++++ DATA EXCERPTS

-- ==== Sys2Proof/Machine/Usb.lean ====
section
/-!
DEFINITION. The USB4 host attachment (chapter 19): the link and the loss and return of the host, function level reset, MSI-X
vectors, and the ends of DMA reads and writes.
-/

namespace Sys2Proof.Machine

/-- The page of the HIF. -/
def hifPage : Nat := 0x001

/-! ### MSI-X (R619, R620) -/

/-- Whether a message for vector `v` can go out: it is not masked and the host is there. -/
def Device.vectorOpen (d : Device) (v : Nat) : Bool := d.hif.unmasked.contains v && d.hostUp

/-- Send the message of vector `v`, or hold it as pending (R620). -/
def Device.message (v : Nat) (d : Device) : Device :=
  let pend := d.hif.pendingMsix.filter (· ≠ v)
  let told := Tbl.set d.hif.told v d.now
  if d.vectorOpen v then
    (({ d with hif := { d.hif with pendingMsix := pend, told := told } }).emit (.msix v)).count hifPage 0x838 1
  else ({ d with hif := { d.hif with pendingMsix := v :: pend, told := told } }).count hifPage 0x840 1

/-- A vector that is no longer live may become live again. -/
def Device.quietVectors (d : Device) : Device :=
  if d.hif.told.isEmpty then d
  else { d with hif := { d.hif with told := d.hif.told.filter (fun e => d.vectorLive e.1) } }

/-- MSIX_SEND (R620): vector `v` becomes live. -/
def msixSend (_t v : Nat) (d : Device) : Device :=
  if d.vectorLive v && (Tbl.get? d.hif.told v).isNone then d.message v else d

/-- MSIX_REPEAT (R620): IRQ_REPEAT_US passes with vector `v` still live. -/
def msixRepeat (t v : Nat) (d : Device) : Device :=
  let us := d.rd HIF.IRQ_REPEAT_US
  match Tbl.get? d.hif.told v with
  | none => d
  | some s => if us ≠ 0 ∧ d.vectorLive v ∧ s + us * 1000 ≤ t then d.message v else d

/-- A pending message goes out where its vector is open and still live, and is dropped where it is not live. -/
def Device.releasePending (v : Nat) (d : Device) : Device :=
  if !d.hif.pendingMsix.contains v || !d.vectorOpen v then d
  else if d.vectorLive v then d.message v
  else { d with hif := { d.hif with pendingMsix := d.hif.pendingMsix.filter (· ≠ v) } }

/-- MSIX_UNMASK (R620): the host writes the mask bit of vector `v`; `mask` false unmasks it. -/
def msixUnmask (_t v : Nat) (mask : Bool) (d : Device) : Device :=
  let l := d.hif.unmasked.filter (· ≠ v)
  if mask then { d with hif := { d.hif with unmasked := l } }
  else ({ d with hif := { d.hif with unmasked := v :: l } }).releasePending v

/-! ### The loss and return of the host (R625 to R627) -/

/-- Held completions are written in order; one whose ring is not enabled is discarded (R626). -/
def Device.writeHeld (d : Device) : Device :=
  let held := d.hif.held
  forEach held (fun x d => if d.on (HIF.CQ_EN x.cq) then d.writeCpl x else d.count hifPage 0x828 1)
    { d with hif := { d.hif with held := [] } }

/-- The writes issued in the 2 µs before the loss are written again (R626). -/
def Device.writeAgain (d : Device) : Device :=
  match d.hif.lossAt with
  | none => d
  | some a => forEach (d.hif.recent.filter (fun e => decide (a ≤ e.1 + 2000) && decide (e.1 ≤ a))) (fun e d => d.emit e.2) d

/-- The host returns. -/
def Device.hostReturns (d : Device) : Device :=
  let d := d.writeAgain.writeHeld
  let d := { d with hif := { d.hif with lossAt := none, released := false } }
  forEach d.hif.pendingMsix Device.releasePending d

/-- The host is lost. -/
def Device.hostLost (d : Device) : Device :=
  ({ d with hif := { d.hif with lossAt := some d.now, released := false } }).count hifPage 0x810 1

/-- A change of the link, the tunnel or Bus Master Enable, and what it makes of the host. -/
def Device.hostChange (f : Device → Device) (d : Device) : Device :=
  let e := f d
  if d.hostUp && !e.hostUp then e.hostLost else if !d.hostUp && e.hostUp then e.hostReturns else e

/-- USB4_LINK_CHANGE (R613, R614, R625): the link is up at generation `gen` or down, and the tunnel set up or not. -/
def usb4LinkChange (_t : Nat) (link tunnel : Bool) (gen : Nat) (d : Device) : Device :=
  if link && (gen < 2 || 4 < gen) then d
  else d.hostChange (fun d =>
    let fell := link && !d.on HIF.LINK_UP && decide (gen < 4)
    (((d.countIf fell hifPage 0x848).wr HIF.LINK_UP (b2n link)).wr HIF.TUNNEL_UP (b2n (link && tunnel))).wr HIF.LINK_GEN (if link then gen else 0))

/-- BUS_MASTER_ENABLE_CHANGE (R617, R625). -/
def busMasterEnableChange (_t : Nat) (v : Bool) (d : Device) : Device := d.hostChange (·.wr HIF.BUS_MASTER (b2n v))

/-- HOST_LOSS_TIMEOUT (R627): the loss has lasted HOST_LOSS_MS. -/
def hostLossTimeout (t : Nat) (d : Device) : Device :=
  match d.hif.lossAt with
  | none => d
  | some a =>
    if d.on HIF.HOST_LOSS_RELEASE && !d.hif.released && decide (a + d.rd HIF.HOST_LOSS_MS * 1000000 ≤ t) then
      ({ d with hif := { d.hif with released := true } }).askRelease
    else d

/-! ### Function level reset (R618) -/

/-- The completion ring number of a command whose ring an FLR took away. -/
def noRing : Nat := 4

/-- FUNCTION_LEVEL_RESET (R618): of PF0, or of PF1, whose configuration space the model does not hold. A completion of a command
accepted before is discarded when it comes. -/
def functionLevelReset (_t : Nat) (pf1 : Bool) (d : Device) : Device :=
  if pf1 then d
  else
    let lo := hifPage * 0x8000 + 0x100 * 8
    let hi := hifPage * 0x8000 + 0x380 * 8
    let sv := d.svc
    let hf := d.hif
    let d := (d.count hifPage 0x828 hf.held.length).count hifPage 0x818 1
    { d with
      regs := d.regs.filter (fun e => decide (e.1 < lo) || decide (hi ≤ e.1))
      hif := { hf with held := [], recent := [], unmasked := [], pendingMsix := [], told := [], lastPunt := [] }
      svc := { sv with cmds := sv.cmds.map (fun c => { c with cq := noRing }), reserved := [], passBase := [], turn := 0 } }

/-! ### DMA (R621, R624) -/

/-- A payload read ends: with the payload, or failed. -/
def Device.endRead (r : DmaRead) (data : Option (List Nat)) (d : Device) : Device :=
  let d := { d with hif := { d.hif with reads := d.hif.reads.filter (fun e => e.id ≠ r.id) } }
  match data with
  | some bs => d.modCmd r.cmd (fun c => { c with pay := .bytes bs })
  | none => (d.modCmd r.cmd (fun c => { c with pay := .failed })).count hifPage 0x968 1

/-- DMA_READ_COMPLETE (R624): read `id` completes with data, or with an error where `ok` is false. -/
def dmaReadComplete (t id : Nat) (ok : Bool) (bs : List Nat) (d : Device) : Device :=
  match d.hif.reads.find? (fun e => e.id = id) with
  | none => d
  | some r =>
    let len := match d.cmd? r.cmd with | some c => Cmd.bufLen c | none => 0
    if !d.on HIF.LINK_UP || !d.on HIF.TUNNEL_UP then d
    else if ok && decide (t ≤ r.stamp + 50000) && decide (len ≤ bs.length) then d.endRead r (some bs)
    else d.endRead r none

/-- DMA_TIMEOUT (R37, R624): read `id` is not answered within 50 µs; an answer stamped at the 50 µs still counts. -/
def dmaTimeout (t id : Nat) (d : Device) : Device :=
  match d.hif.reads.find? (fun e => e.id = id) with
  | none => d
  | some r => if r.stamp + 50000 < t then d.endRead r none else d

/-- DMA_WRITE_REFUSED (R624): the tunnel refuses a write; with `punt`, the data of the packet last punted on that channel, whose
record is then RETURNED. -/
def dmaWriteRefused (_t : Nat) (punt : Option Nat) (d : Device) : Device :=
  if !d.hostUp then d
  else
    let d := d.count hifPage 0x968 1
    match punt with
    | none => d
    | some ch =>
      match Tbl.get? d.hif.lastPunt ch with
      | none => d
      | some (slot, fb) =>
        let size := 2 ^ d.rd (HIF.PC_SIZE_LOG2 ch)
        let pi := (d.rd (HIF.PR_PI ch) + 65535) % 65536
        let ws := [fb + 2 ^ 15, 0, 0, 0, d.phase (4 + ch) pi size * 2 ^ 31, 0, 0, 0]
        let d := { d with hif := { d.hif with lastPunt := d.hif.lastPunt.erase ch } }
        (d.emit (.punt ch slot ws [])).setCtr hifPage 0x940 (d.ctr hifPage 0x940 - 1)

end Sys2Proof.Machine
end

++++++++

**TO DO:** Your task is to restate, word for word, only those lines above that fall between the line holding "let d := d.count hifPage 0x968 1" and the line holding "d.hif with lastPunt", inclusive.

**OUTPUT OF THE TASK:**
    let d := d.count hifPage 0x968 1
    match punt with
    | none => d
    | some ch =>
      match Tbl.get? d.hif.lastPunt ch with
      | none => d
      | some (slot, fb) =>
        let size := 2 ^ d.rd (HIF.PC_SIZE_LOG2 ch)
        let pi := (d.rd (HIF.PR_PI ch) + 65535) % 65536
        let ws := [fb + 2 ^ 15, 0, 0, 0, d.phase (4 + ch) pi size * 2 ^ 31, 0, 0, 0]
        let d := { d with hif := { d.hif with lastPunt := d.hif.lastPunt.erase ch } }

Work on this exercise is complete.